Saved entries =
━━━━━━━━
-- ==== Sys2Proof/Laws/KeptPower.lean ====
section
/-! SUPPORT. What the operations of Machine/Power.lean keep. -/

namespace Sys2Proof.Machine

variable {w0 : List Instr}

theorem saveLifetime_kept {s : State} (hs0 : KSt w0 s) : KSt w0 (saveLifetime s) := by
  unfold saveLifetime
  repeat' first
    | with_reducible assumption
    | fail_if_no_progress (with_reducible apply KSt.mk'; on_goal 2 => rfl)

theorem execLifetimeRecord_kept {s : State} (hs0 : KSt w0 s) : KOut w0 (execLifetimeRecord s) := by
  unfold execLifetimeRecord
  repeat' first
    | with_reducible assumption
    | with_reducible apply saveLifetime_kept
    | with_reducible apply KOut.inRange

theorem minuteTick_kept {i : Nat} {s : State} (hs0 : KSt w0 s) : KSt w0 (minuteTick i s) := by
  unfold minuteTick
  repeat' first
    | with_reducible assumption
    | with_reducible intro _
    | with_reducible apply lifeCount_kept
    | with_reducible apply KSt.ite
    | fail_if_no_progress (with_reducible apply KSt.mk'; on_goal 2 => rfl)

theorem recordTemp_kept {d : Nat} {t : W16} {s : State} (hs0 : KSt w0 s) : KSt w0 (recordTemp d t s) := by
  unfold recordTemp
  repeat' first
    | with_reducible assumption
    | with_reducible intro _
    | with_reducible apply lifeCount_kept
    | with_reducible apply KSt.ite
    | fail_if_no_progress (with_reducible apply KSt.mk'; on_goal 2 => rfl)

theorem setPkg_kept {p : PkgState} {s : State} (hs0 : KSt w0 s) : KSt w0 (setPkg p s) := by
  unfold setPkg
  repeat' first
    | with_reducible assumption
    | with_reducible intro _
    | with_reducible apply broadcast_kept
    | with_reducible apply KSt.ite
    | fail_if_no_progress (with_reducible apply KSt.mk'; on_goal 2 => rfl)

theorem refreshPkg_kept {s : State} (hs0 : KSt w0 s) : KSt w0 (refreshPkg s) := by
  unfold refreshPkg
  repeat' first
    | with_reducible assumption
    | with_reducible intro _
    | with_reducible apply setPkg_kept
    | with_reducible apply KSt.ite

theorem setDomState_kept {d : Nat} {st : DomState} {s : State} (hs : KSt w0 s) : KSt w0 (setDomState d st s) := by
  unfold setDomState
  repeat' first
    | with_reducible assumption
    | with_reducible intro _
    | with_reducible apply refreshPkg_kept
    | with_reducible apply sendOwner_kept
    | with_reducible apply settlePlls_kept
    | with_reducible apply setDom_kept
    | with_reducible apply KSt.ite
    | with_reducible refine KFst.of_eq (by assumption) ?_
    | with_reducible refine KOpt.of_eq (by assumption) ?_
    | with_reducible refine KFst.fst ?_
    | with_reducible apply KOpt.getD
    | fail_if_no_progress (with_reducible apply KSt.mk'; on_goal 2 => rfl)
    | split
    | (dsimp only; split)

theorem gate_kept {d : Nat} {s : State} (hs0 : KSt w0 s) : KSt w0 (gate d s) := by
  unfold gate
  repeat' first
    | with_reducible assumption
    | with_reducible intro _
    | with_reducible apply setDomState_kept
    | with_reducible apply KSt.ite

theorem ungate_kept {d : Nat} {s : State} (hs : KSt w0 s) : KSt w0 (ungate d s) := by
  unfold ungate
  repeat' first
    | with_reducible assumption
    | with_reducible intro _
    | with_reducible apply setDomState_kept
    | with_reducible apply setDom_kept
    | with_reducible apply KSt.ite
    | with_reducible refine KFst.of_eq (by assumption) ?_
    | with_reducible refine KOpt.of_eq (by assumption) ?_
    | with_reducible refine KFst.fst ?_
    | with_reducible apply KOpt.getD
    | fail_if_no_progress (with_reducible apply KSt.mk'; on_goal 2 => rfl)
    | split
    | (dsimp only; split)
━━━━━━━━
Print the records above verbatim from their first line to the line containing "with_reducible apply sendOwner_kept", both included, and stop there.

Written reply =
-- ==== Sys2Proof/Laws/KeptPower.lean ====
section
/-! SUPPORT. What the operations of Machine/Power.lean keep. -/

namespace Sys2Proof.Machine

variable {w0 : List Instr}

theorem saveLifetime_kept {s : State} (hs0 : KSt w0 s) : KSt w0 (saveLifetime s) := by
  unfold saveLifetime
  repeat' first
    | with_reducible assumption
    | fail_if_no_progress (with_reducible apply KSt.mk'; on_goal 2 => rfl)

theorem execLifetimeRecord_kept {s : State} (hs0 : KSt w0 s) : KOut w0 (execLifetimeRecord s) := by
  unfold execLifetimeRecord
  repeat' first
    | with_reducible assumption
    | with_reducible apply saveLifetime_kept
    | with_reducible apply KOut.inRange

theorem minuteTick_kept {i : Nat} {s : State} (hs0 : KSt w0 s) : KSt w0 (minuteTick i s) := by
  unfold minuteTick
  repeat' first
    | with_reducible assumption
    | with_reducible intro _
    | with_reducible apply lifeCount_kept
    | with_reducible apply KSt.ite
    | fail_if_no_progress (with_reducible apply KSt.mk'; on_goal 2 => rfl)

theorem recordTemp_kept {d : Nat} {t : W16} {s : State} (hs0 : KSt w0 s) : KSt w0 (recordTemp d t s) := by
  unfold recordTemp
  repeat' first
    | with_reducible assumption
    | with_reducible intro _
    | with_reducible apply lifeCount_kept
    | with_reducible apply KSt.ite
    | fail_if_no_progress (with_reducible apply KSt.mk'; on_goal 2 => rfl)

theorem setPkg_kept {p : PkgState} {s : State} (hs0 : KSt w0 s) : KSt w0 (setPkg p s) := by
  unfold setPkg
  repeat' first
    | with_reducible assumption
    | with_reducible intro _
    | with_reducible apply broadcast_kept
    | with_reducible apply KSt.ite
    | fail_if_no_progress (with_reducible apply KSt.mk'; on_goal 2 => rfl)

theorem refreshPkg_kept {s : State} (hs0 : KSt w0 s) : KSt w0 (refreshPkg s) := by
  unfold refreshPkg
  repeat' first
    | with_reducible assumption
    | with_reducible intro _
    | with_reducible apply setPkg_kept
    | with_reducible apply KSt.ite

theorem setDomState_kept {d : Nat} {st : DomState} {s : State} (hs : KSt w0 s) : KSt w0 (setDomState d st s) := by
  unfold setDomState
  repeat' first
    | with_reducible assumption
    | with_reducible intro _
    | with_reducible apply refreshPkg_kept
    | with_reducible apply sendOwner_kept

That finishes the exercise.